Records drawn from a dataset

○ ○ ○ ○ ○ ○ ○

/-- 10_state.md R41, R22: a counted failure increments that counter of that receiver, saturating at
`2^CNT_W - 1`, sets `DIRTY` if the value changed, and changes nothing else. -/
def Obligations.FailureIsCounted : Prop :=
  ∀ (s : State) (k : CntKind) (rx : Nat), s.CountersOk → rx < s.cfg.nRx →
    (∀ k' rx', ((s.countFailure k rx).counter k' rx').toNat =
        if k' = k ∧ rx' = rx then min ((s.counter k rx).toNat + 1) (2 ^ cntBits s.cfg.cntW - 1)
        else (s.counter k' rx').toNat) ∧
      (s.countFailure k rx).status =
        { s.status with
          dirty := s.status.dirty ||
            decide ((s.counter k rx).toNat ≠ 2 ^ cntBits s.cfg.cntW - 1) } ∧
      s.countFailure k rx =
        { s with counters := (s.countFailure k rx).counters,
                 status := (s.countFailure k rx).status }

/-! ## The Reed-Solomon primitive -/

/-- 41_rs_primitive.md R163: the message followed by its `r` parity symbols is a codeword. -/
def Obligations.ParityMakesACodeword : Prop :=
  ∀ (c : RsCfg) (M : List Nat), RsCfg.Valid c → IsWord c M → 1 ≤ M.length → M.length ≤ c.k →
    (rsParity c M).length = c.n - c.k ∧ IsWord c (rsParity c M) ∧ isCodeword c (M ++ rsParity c M) = true

/-- 41_rs_primitive.md R165 P1 and R166 P3: what the decoder returns is a codeword of the same length
in at most `t` positions from the word it was given, so it fails when there is none; a codeword is
returned unchanged. -/
def Obligations.DecoderStaysWithinTheRadius : Prop :=
  ∀ (c : RsCfg) (R : List Nat),
    (∀ C, rsDecode c R = some C → C.length = R.length ∧ isCodeword c C = true ∧
      differences R C ≤ (c.n - c.k) / 2) ∧
      (isCodeword c R = true → rsDecode c R = some R)

/-- 41_rs_primitive.md R165 P2: a codeword in at most `t` positions from the received word is what the
decoder returns. -/
def Obligations.DecoderCorrectsUpToTheRadius : Prop :=
  ∀ (c : RsCfg) (R C : List Nat), RsCfg.Valid c → IsWord c R → IsWord c C →
    R.length = C.length → c.n - c.k < R.length → R.length ≤ c.n → isCodeword c C = true →
    differences R C ≤ (c.n - c.k) / 2 → rsDecode c R = some C

/-! ## Length, payload and whole frames -/

/-- 42_payload_fec.md R195 with R192 and R194: `LENC`. A STAR format without the delegate is
`ERR_PARAM`. -/
def Obligations.LencComputesTheLength : Prop :=
  encode .lenc = 0x00000010 ∧ ∀ s : State,
    exec .lenc s = .next
      (match framingOf s.frame.framing with
       | .primary =>
         match modeEntry s.cfg s.frame.mode s.frame.modeparm with
         | none => s.setLenErr.complete 0x10 .errMode
         | some e =>
           let S := ceilDiv (8 * s.frame.len.toNat) e.capBits
           let tot := 8 + s.frame.len.toNat + S * ceilDiv ((e.rs.n - e.rs.k) * e.rs.m) 8
           if 1024 < tot then s.setLenErr.complete 0x10 .errLen
           else
             { s.complete 0x10 .ok with
               frame := { s.frame with segcnt := BitVec.ofNat 11 S, totlen := BitVec.ofNat 11 tot }
               status := { (s.complete 0x10 .ok).status with lenv := true } }
       | .star sub =>
         if s.cfg.starPresent = true then
           match starTxLen Config.star sub s.frame.mode s.frame.modeparm s.frame.len.toNat with
           | none => s.setLenErr.complete 0x10 .errMode
           | some n =>
             if 1024 < n then s.setLenErr.complete 0x10 .errLen
             else (s.setLenOk 0 n).complete 0x10 .ok
         else s.setLenErr.complete 0x10 .errParam
       | .reserved => s.setLenErr.complete 0x10 .errParam)

/-- 42_payload_fec.md R197: `PENC`. The bytes stored are those of `payload_encode` (R196); in a valid
configuration they are `FB[8 .. TOTLEN-1]`. -/
def Obligations.PencEncodesThePayload : Prop :=
  encode .penc = 0x00000011 ∧ ∀ s : State,
    (∀ f, s.frame.len ≤ s.frame.maxpl → s.frameLen = .ok f → PbWritten s s.frame.len.toNat) →
    ∃ t, exec .penc s = .next t ∧
      if s.frame.maxpl < s.frame.len then t = s.complete 0x11 .errParam
      else
        match s.frameLen with
        | .error c => t = s.setLenErr.complete 0x11 c
        | .ok f =>
          StoredAt s.fb t.fb 8 (payloadEncode f.entry (bytesAt s.pb 0 s.frame.len.toNat)) ∧
            (Cfg.Valid s.cfg →
              (payloadEncode f.entry (bytesAt s.pb 0 s.frame.len.toNat)).length = f.tot - 8) ∧
            t = { (s.setLenOk f.segs f.tot).complete 0x11 .ok with fb := t.fb }

/-- 42_payload_fec.md R198: `PDEC rx`, with its errors in order and what each changes. -/
def Obligations.PdecDecodesThePayload : Prop :=
  (∀ n : BitVec 3, encode (.pdec n.toNat) = 0#20 ++ 0#1 ++ n ++ 0x12#8) ∧
  ∀ (s : State) (rx : Nat),
    (∀ f, rx < s.cfg.nRx → s.frame.rxlen.toNat ≤ 1024 → s.frameLen = .ok f →
      f.tot ≤ s.frame.rxlen.toNat → FbWritten s 8 (f.tot - 8)) →
    ∃ t, exec (.pdec rx) s = .next t ∧
      if s.cfg.nRx ≤ rx ∨ 1024 < s.frame.rxlen.toNat then t = s.complete 0x12 .errParam
      else
        match s.frameLen with
        | .error c => t = s.setLenErr.complete 0x12 c
        | .ok f =>
          if s.frame.rxlen.toNat < f.tot then
            t = (s.setLenOk f.segs f.tot).complete 0x12 .errLen
          else
            match payloadDecode f.entry s.frame.len.toNat (bytesAt s.fb 8 (f.tot - 8)) with
            | none => t = ((s.setLenOk f.segs f.tot).countFailure .pld rx).complete 0x12 .errPld
            | some P =>
              (Cfg.Valid s.cfg → P.length = s.frame.len.toNat) ∧ StoredAt s.pb t.pb 0 P ∧
                t = { (s.setLenOk f.segs f.tot).complete 0x12 .ok with pb := t.pb }

/-- 42_payload_fec.md R199: `FENC`, with its errors in order and what each changes. With the delegate
and `FRAMING` 1 or 2 it does what `SENC` does (R237). -/
def Obligations.FencEncodesTheFrame : Prop :=
  encode .fenc = 0x00000013 ∧ ∀ s : State,
    (∀ sub, framingOf s.frame.framing = .star sub → s.cfg.starPresent = true →
      s.frame.len ≤ s.frame.maxpl → PbWritten s s.frame.len.toNat) →
    (∀ f, s.frame.framing = 0 → s.frame.len ≤ s.frame.maxpl → s.frameLen = .ok f →
      PbWritten s s.frame.len.toNat) →
    ∃ t, exec .fenc s = .next t ∧
      match framingOf s.frame.framing with
      | .reserved => t = s.complete 0x13 .errParam
      | .star sub =>
        if s.cfg.starPresent = false then t = s.complete 0x13 .errParam
        else StarSendResult s t 0x13 sub
      | .primary =>
        if s.frame.maxpl < s.frame.len then t = s.complete 0x13 .errParam
        else
          match s.frameLen with
          | .error c => t = s.setLenErr.complete 0x13 c
          | .ok f =>
            t = { (s.setLenOk f.segs f.tot).complete 0x13 .ok with fb := t.fb } ∧
              (Cfg.Valid s.cfg →
                StoredAt s.fb t.fb 0
                  (headerEncode s.cfg s.frame ++
                    payloadEncode f.entry (bytesAt s.pb 0 s.frame.len.toNat)) ∧
                  (headerEncode s.cfg s.frame).length = 8 ∧
                  (payloadEncode f.entry (bytesAt s.pb 0 s.frame.len.toNat)).length = f.tot - 8)

/-- 30_encoding.md R95, R96 with R97: in what `payload_encode` stores, byte `i < LEN` is payload byte
`i`, and segment `i`'s parity bytes stand at `LEN + i * PAR_BYTES`, computed from its run of payload
bits alone. -/
def Obligations.PayloadWireLayout : Prop :=
  ∀ (e : ModeEntry) (P : List Byte), ModeEntry.Valid e →
    (payloadEncode e P).length = P.length + segCount e P.length * parBytes e ∧
      (∀ i, i < P.length → (payloadEncode e P)[i]? = P[i]?) ∧
      ∀ i j, i < segCount e P.length → j < parBytes e →
        (payloadEncode e P)[P.length + i * parBytes e + j]? =
          (bytesOf (symBits e.rs.m
            (rsParity e.rs (symsOf e.rs.m (((bitsOf P).drop (i * e.capBits)).take e.capBits)))))[j]?

/-- 42_payload_fec.md R200: `FDEC rx`, with its errors in order and what each changes. With the
delegate and `FRAMING` 1 or 2 it does what `SDEC rx` does (R238). -/
def Obligations.FdecDecodesTheFrame : Prop :=
  (∀ n : BitVec 3, encode (.fdec n.toNat) = 0#20 ++ 0#1 ++ n ++ 0x14#8) ∧
  ∀ (s : State) (rx : Nat),
    (∀ sub, framingOf s.frame.framing = .star sub → s.cfg.starPresent = true → rx < s.cfg.nRx →
      StarRecvWritten s sub) →
    (s.frame.framing = 0 → rx < s.cfg.nRx → 8 ≤ s.frame.rxlen.toNat →
      s.frame.rxlen.toNat ≤ 1024 → FbWritten s 0 8 ∧
        ∀ h f, hdrCorrect s.cfg (bytesAt s.fb 0 8) = some h → hcsMatches s.cfg h = true →
          (s.setHeader h).frameLen = .ok f → f.tot ≤ s.frame.rxlen.toNat → FbWritten s 0 f.tot) →
    ∃ t, exec (.fdec rx) s = .next t ∧
      if s.cfg.nRx ≤ rx ∨ 1024 < s.frame.rxlen.toNat then t = s.complete 0x14 .errParam
      else
        match framingOf s.frame.framing with
        | .reserved => t = s.complete 0x14 .errParam
        | .star sub =>
          if s.cfg.starPresent = false then t = s.complete 0x14 .errParam
          else StarRecvResult s t 0x14 rx sub
        | .primary =>
          if s.frame.rxlen.toNat < 8 then t = s.complete 0x14 .errLen
          else
            match hdrCorrect s.cfg (bytesAt s.fb 0 8) with
            | none => t = (s.countFailure .hpar rx).complete 0x14 .errHpar
            | some h =>
              if crc16 s.cfg.hcs (h.take 3) ≠ hcsLoad s.cfg.hcs (h.getD 3 0) (h.getD 4 0) then
                t = (s.countFailure .hcs rx).complete 0x14 .errHcs
              else
                match (s.setHeader h).frameLen with
                | .error c => t = (s.setHeader h).setLenErr.complete 0x14 c
                | .ok f =>
                  if s.frame.rxlen.toNat < f.tot then
                    t = ((s.setHeader h).setLenOk f.segs f.tot).complete 0x14 .errLen
                  else
                    match payloadDecode f.entry (h.getD 2 0).toNat
                        (bytesAt s.fb 8 (f.tot - 8)) with
                    | none =>
                      t = (((s.setHeader h).setLenOk f.segs f.tot).countFailure .pld rx).complete
                        0x14 .errPld
                    | some P =>
                      (Cfg.Valid s.cfg → P.length = (h.getD 2 0).toNat) ∧ StoredAt s.pb t.pb 0 P ∧
                        t = { ((s.setHeader h).setLenOk f.segs f.tot).complete 0x14 .ok with
                              pb := t.pb }

/-- 42_payload_fec.md R201: after `FENC` of a frame of the primary format, `RXLEN <- TOTLEN` and
`FDEC rx` complete with `OK`, give back the header registers and the payload, and change no counter,
whatever `VERSION`, `MODE`, `MODEPARM`, `LEN` and `PB` hold before `FDEC`. -/
def Obligations.FrameRoundTrip : Prop :=
  ∀ (s : State) (rx : Nat) (f : FrameLen) (version mode : BitVec 4) (modeparm len : BitVec 8)
    (m : Memory), Cfg.Valid s.cfg → s.frame.framing = 0 →
    rx < s.cfg.nRx → s.frame.len ≤ s.frame.maxpl → s.frameLen = .ok f →
    PbWritten s s.frame.len.toNat →
    ∃ t u, exec .fenc s = .next t ∧ t.status.code = .ok ∧
      exec (.fdec rx)
        { t with
          frame :=
            { t.frame with
              rxlen := t.frame.totlen, version := version, mode := mode, modeparm := modeparm
              len := len }
          pb := m } = .next u ∧
      u.status.code = .ok ∧ u.frame.version = s.frame.version ∧ u.frame.mode = s.frame.mode ∧
      u.frame.modeparm = s.frame.modeparm ∧ u.frame.len = s.frame.len ∧
      u.counters = s.counters ∧ ∀ a, a < s.frame.len.toNat → Memory.read u.pb a = Memory.read s.pb a

/-- 42_payload_fec.md R202: of the bytes that `FENC` left in `FB`, altered so that the header word has
at most 2 wrong symbols and each segment's word at most `t`, `FDEC rx` in any state that holds them
completes with `OK`, gives the original header fields and payload, and changes no counter. -/
def Obligations.FrameCorrection : Prop :=
  ∀ (s t r : State) (rx : Nat) (f : FrameLen), Cfg.Valid s.cfg → s.frame.framing = 0 →
    s.frameLen = .ok f → exec .fenc s = .next t → t.status.code = .ok →
    r.cfg = s.cfg → r.frame.framing = 0 → rx < r.cfg.nRx → f.tot ≤ r.frame.rxlen.toNat →
    r.frame.rxlen.toNat ≤ 1024 → FbWritten r 0 f.tot →
    differences (headerWord t.fb) (headerWord r.fb) ≤ 2 →
    (∀ i, i < f.segs →
      differences (segmentWord f.entry s.frame.len.toNat t.fb i)
        (segmentWord f.entry s.frame.len.toNat r.fb i) ≤ (f.entry.rs.n - f.entry.rs.k) / 2) →
    ∃ u, exec (.fdec rx) r = .next u ∧ u.status.code = .ok ∧
      u.frame.version = s.frame.version ∧ u.frame.mode = s.frame.mode ∧
      u.frame.modeparm = s.frame.modeparm ∧ u.frame.len = s.frame.len ∧ u.counters = r.counters ∧
      ∀ a, a < s.frame.len.toNat → Memory.read u.pb a = Memory.read s.pb a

○ ○ ○ ○ ○ ○ ○

■ YOUR GOAL: Which of the lines above hold the string "Memory"? Pick each of them out.

■ SOLUTION:
    (m : Memory), Cfg.Valid s.cfg → s.frame.framing = 0 →
      u.counters = s.counters ∧ ∀ a, a < s.frame.len.toNat → Memory.read u.pb a = Memory.read s.pb a
      ∀ a, a < s.frame.len.toNat → Memory.read u.pb a = Memory.read s.pb a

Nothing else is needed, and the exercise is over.